A second Kickstarter campaign to fund a third and final volume was announced on Carbon Grey's official Facebook page on 20 February 2013. The campaign went live on 14 May 2013, exceeding its funding goal of $45,000 and reaching a total of $56,000 by its close on 13 June 2013.

The official soundtrack to Carbon Grey was released in 2013 as a Kickstarter promotion, produced by the artist CONTAINHER.

==Reception==
Carbon Grey #1 was released on 2 March 2011. The book received generally favorable reviews, with the artwork in general (and Khari Evan's contribution in particular) singled out for praise.
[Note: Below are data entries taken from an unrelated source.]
/-- `SET_NET_ID id` (41_builder_header.md R142). -/
def Obligations.SetNetIdAppendsTheNetworkId : Prop :=
  ∀ (s : State) (id : Half),
    SetterRule (.setNetId id) s (s.stage = .proto) (s.fsz.toNat + 2) fun t =>
      t = { s with
              fsz := t.fsz, stage := .netid, buf := t.buf, resp := some okResponse,
              desc := { s.desc with netid := id, netidOff := s.fsz, fctl := s.desc.fctl ||| 0x80, dstOff := t.fsz,
                                    srcOff := t.fsz, ieOff := t.fsz, payldOff := t.fsz, mhopOff := t.fsz,
                                    micOff := t.fsz } }
      ∧ t.fsz.toNat = s.fsz.toNat + 2
      ∧ FieldStored s t (s.desc.fctl ||| 0x80) 2 (byteOf (id.setWidth 64))

/-- `SET_DST_SHORT a` and `SET_DST_LONG a` (41_builder_header.md R143, R144). -/
def Obligations.SetDstAppendsTheDestination : Prop :=
  (∀ (s : State) (a : Half),
    SetterRule (.setDstShort a) s (stageBetween 1 2 s) (s.fsz.toNat + 2) fun t =>
      t = { s with
              fsz := t.fsz, stage := .dst, buf := t.buf, resp := some okResponse,
              desc := { s.desc with dst := a.setWidth 64, dstOff := s.fsz, fctl := s.desc.fctl ||| 0x10,
                                    srcOff := t.fsz, ieOff := t.fsz, payldOff := t.fsz, mhopOff := t.fsz,
                                    micOff := t.fsz } }
      ∧ t.fsz.toNat = s.fsz.toNat + 2
      ∧ FieldStored s t (s.desc.fctl ||| 0x10) 2 (byteOf (a.setWidth 64)))
  ∧ ∀ (s : State) (a : Long),
    SetterRule (.setDstLong a) s (stageBetween 1 2 s) (s.fsz.toNat + 8) fun t =>
      t = { s with
              fsz := t.fsz, stage := .dst, buf := t.buf, resp := some okResponse,
              desc := { s.desc with dst := a, dstOff := s.fsz, fctl := s.desc.fctl ||| 0x20,
                                    srcOff := t.fsz, ieOff := t.fsz, payldOff := t.fsz, mhopOff := t.fsz,
                                    micOff := t.fsz } }
      ∧ t.fsz.toNat = s.fsz.toNat + 8
      ∧ FieldStored s t (s.desc.fctl ||| 0x20) 8 (byteOf a)

/-- `SET_SRC_SHORT a` and `SET_SRC_LONG a` (41_builder_header.md R145, R146). -/
def Obligations.SetSrcAppendsTheSource : Prop :=
  (∀ (s : State) (a : Half),
    SetterRule (.setSrcShort a) s (stageBetween 1 3 s) (s.fsz.toNat + 2) fun t =>
      t = { s with
              fsz := t.fsz, stage := .src, buf := t.buf, resp := some okResponse,
              desc := { s.desc with src := a.setWidth 64, srcOff := s.fsz, fctl := s.desc.fctl ||| 0x04,
                                    ieOff := t.fsz, payldOff := t.fsz, mhopOff := t.fsz, micOff := t.fsz } }
      ∧ t.fsz.toNat = s.fsz.toNat + 2
      ∧ FieldStored s t (s.desc.fctl ||| 0x04) 2 (byteOf (a.setWidth 64)))
  ∧ ∀ (s : State) (a : Long),
    SetterRule (.setSrcLong a) s (stageBetween 1 3 s) (s.fsz.toNat + 8) fun t =>
      t = { s with
              fsz := t.fsz, stage := .src, buf := t.buf, resp := some okResponse,
              desc := { s.desc with src := a, srcOff := s.fsz, fctl := s.desc.fctl ||| 0x08,
                                    ieOff := t.fsz, payldOff := t.fsz, mhopOff := t.fsz, micOff := t.fsz } }
      ∧ t.fsz.toNat = s.fsz.toNat + 8
      ∧ FieldStored s t (s.desc.fctl ||| 0x08) 8 (byteOf a)

/-- `SET_PAYLD len, data` (42_builder_payload_trailer.md R161); `FCTL` and `IE_OFF` are not changed. -/
def Obligations.SetPayldCopiesThePayload : Prop :=
  ∀ (s : State) (data : List Byte),
    SetterRule (.setPayld data) s (stageBetween 1 4 s) (s.fsz.toNat + data.length) fun t =>
      t = { s with
              fsz := t.fsz, stage := .payld, buf := t.buf, resp := some okResponse,
              desc := { s.desc with payldOff := s.fsz, payldSz := t.desc.payldSz, mhopOff := t.fsz,
                                    micOff := t.fsz } }
      ∧ t.fsz.toNat = s.fsz.toNat + data.length ∧ t.desc.payldSz.toNat = data.length
      ∧ ∀ x, t.bufByte x =
          if s.headroom + s.fsz.toNat ≤ x ∧ x < s.headroom + s.fsz.toNat + data.length then
            data.getD (x - (s.headroom + s.fsz.toNat)) 0
          else s.bufByte x

/-- `SET_PAYLD_SZ len` (42_builder_payload_trailer.md R162): no byte is written. -/
def Obligations.SetPayldSzRecordsTheSize : Prop :=
  ∀ (s : State) (len : Half),
    SetterRule (.setPayldSz len) s (stageBetween 1 5 s ∧ s.desc.payldSz.toNat ≤ len.toNat)
        (s.desc.payldOff.toNat + len.toNat) fun t =>
      t = { s with
              fsz := t.fsz, stage := .payld, resp := some okResponse,
              desc := { s.desc with payldSz := len, mhopOff := t.fsz, micOff := t.fsz } }
      ∧ t.fsz.toNat = s.desc.payldOff.toNat + len.toNat
      ∧ ∀ x, t.bufByte x = s.bufByte x

/-- `SET_MHOP_SHORT hops, a` and `SET_MHOP_LONG hops, a` (42_builder_payload_trailer.md R164, R165): the hop count
byte, then the relay address. -/
def Obligations.SetMhopAppendsTheTrailer : Prop :=
  (∀ (s : State) (hops : Byte) (a : Half),
    SetterRule (.setMhopShort hops a) s (stageBetween 1 5 s) (s.fsz.toNat + 3) fun t =>
      t = { s with
              fsz := t.fsz, stage := .mhop, buf := t.buf, resp := some okResponse,
              desc := { s.desc with hops := hops, txaddr := a.setWidth 64, mhopOff := s.fsz,
                                    fctl := s.desc.fctl ||| 0x01, micOff := t.fsz } }
      ∧ t.fsz.toNat = s.fsz.toNat + 3
      ∧ FieldStored s t (s.desc.fctl ||| 0x01) 3 (fun i => if i = 0 then hops else byteOf (a.setWidth 64) (i - 1)))
  ∧ ∀ (s : State) (hops : Byte) (a : Long),
    SetterRule (.setMhopLong hops a) s (stageBetween 1 5 s) (s.fsz.toNat + 9) fun t =>
      t = { s with
              fsz := t.fsz, stage := .mhop, buf := t.buf, resp := some okResponse,
              desc := { s.desc with hops := hops, txaddr := a, mhopOff := s.fsz, fctl := s.desc.fctl ||| 0x02,
                                    micOff := t.fsz } }
      ∧ t.fsz.toNat = s.fsz.toNat + 9
      ∧ FieldStored s t (s.desc.fctl ||| 0x02) 9 (fun i => if i = 0 then hops else byteOf a (i - 1))

/-- `SET_MIC` (42_builder_payload_trailer.md R166) fails in every mode and stage, nothing is written. -/
def Obligations.SetMicAlwaysFails : Prop :=
  ∀ s : State, exec .setMic s = .next (failed s .reserved)

/-- The unassigned opcode 0xF (30_encoding.md R113) fails in every mode and changes nothing. -/
def Obligations.UnassignedOpcodeAlwaysFails : Prop :=
  ∀ s : State, exec .unassignedF s = .next (failed s .opcode)

/-- `REMAIN` is exactly the payload size that still fits: a payload of `REMAIN` bytes is taken, one of `REMAIN + 1`
is not (10_state.md R34, 42_builder_payload_trailer.md R161). -/
def Obligations.RemainIsExactlyWhatSetPayldTakes : Prop :=
  ∀ (s : State) (data : List Byte), Inv s → s.mode = .tx → stageBetween 1 4 s →
    (data.length ≤ s.remain → ∃ t, exec (.setPayld data) s = .next t ∧ respondedOk t
        ∧ t.remain = s.remain - data.length)
    ∧ (s.remain < data.length → exec (.setPayld data) s = .next (failed s .capacity))

/-- A payload copied by `SET_PAYLD` and the same bytes written in place through the buffer port, then recorded by
`SET_PAYLD_SZ`, leave the same state (42_builder_payload_trailer.md R160). -/
def Obligations.InPlacePayloadEqualsCopiedPayload : Prop :=
  ∀ (s : State) (data : List Byte), Inv s → s.mode = .tx → stageBetween 1 4 s → data.length ≤ s.remain →
    ∃ t, exec (.setPayld data) s = .next t ∧ respondedOk t
      ∧ execAll (pokes s.payldPtr data ++ [.setPayldSz (BitVec.ofNat 16 data.length)]) s = .next t

/-! ### Parser -/

/-- `PARSE` outside RX mode fails and changes nothing, not even `VALID` (43_parser.md R180). -/
def Obligations.ParseOutsideRxModeChangesNothing : Prop :=
  ∀ s : State, s.mode ≠ .rx → exec .parse s = .next (failed s .mode)

/-- `PARSE` answers `ok` for exactly the frames whose Protocol-Id is recognized, whose size codes are recognized and
whose announced fields fit the received length (43_parser.md R181 to R185, 30_encoding.md R101, R104). -/
def Obligations.ParseAcceptsExactlyTheStructurallyValid : Prop :=
  ∀ s : State, s.mode = .rx → s.headroom + s.fsz.toNat ≤ s.cap →
    ∃ t, exec .parse s = .next t ∧ (respondedOk t ↔ accepted s) ∧ (respondedFail t ↔ ¬ accepted s)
Ryan Lindsay at Comic Book Resources gave the book four out of five stars, describing Carbon Grey as "...a dark fairy tale with a cornucopia of delights and horrors", while Rich Johnson at Bleeding Cool called the book his new "guilty pleasure". However, Chris Murphy at Comics Alliance was concerned by what he perceived as Nazi iconography in the series, and the emphasis of "blood and bare flesh over story".

Later that month Image Comics released a press release announcing that issue one had sold out and would receive a second print run. The second edition, with an original cover, was released to coincide with the publication of the second issue.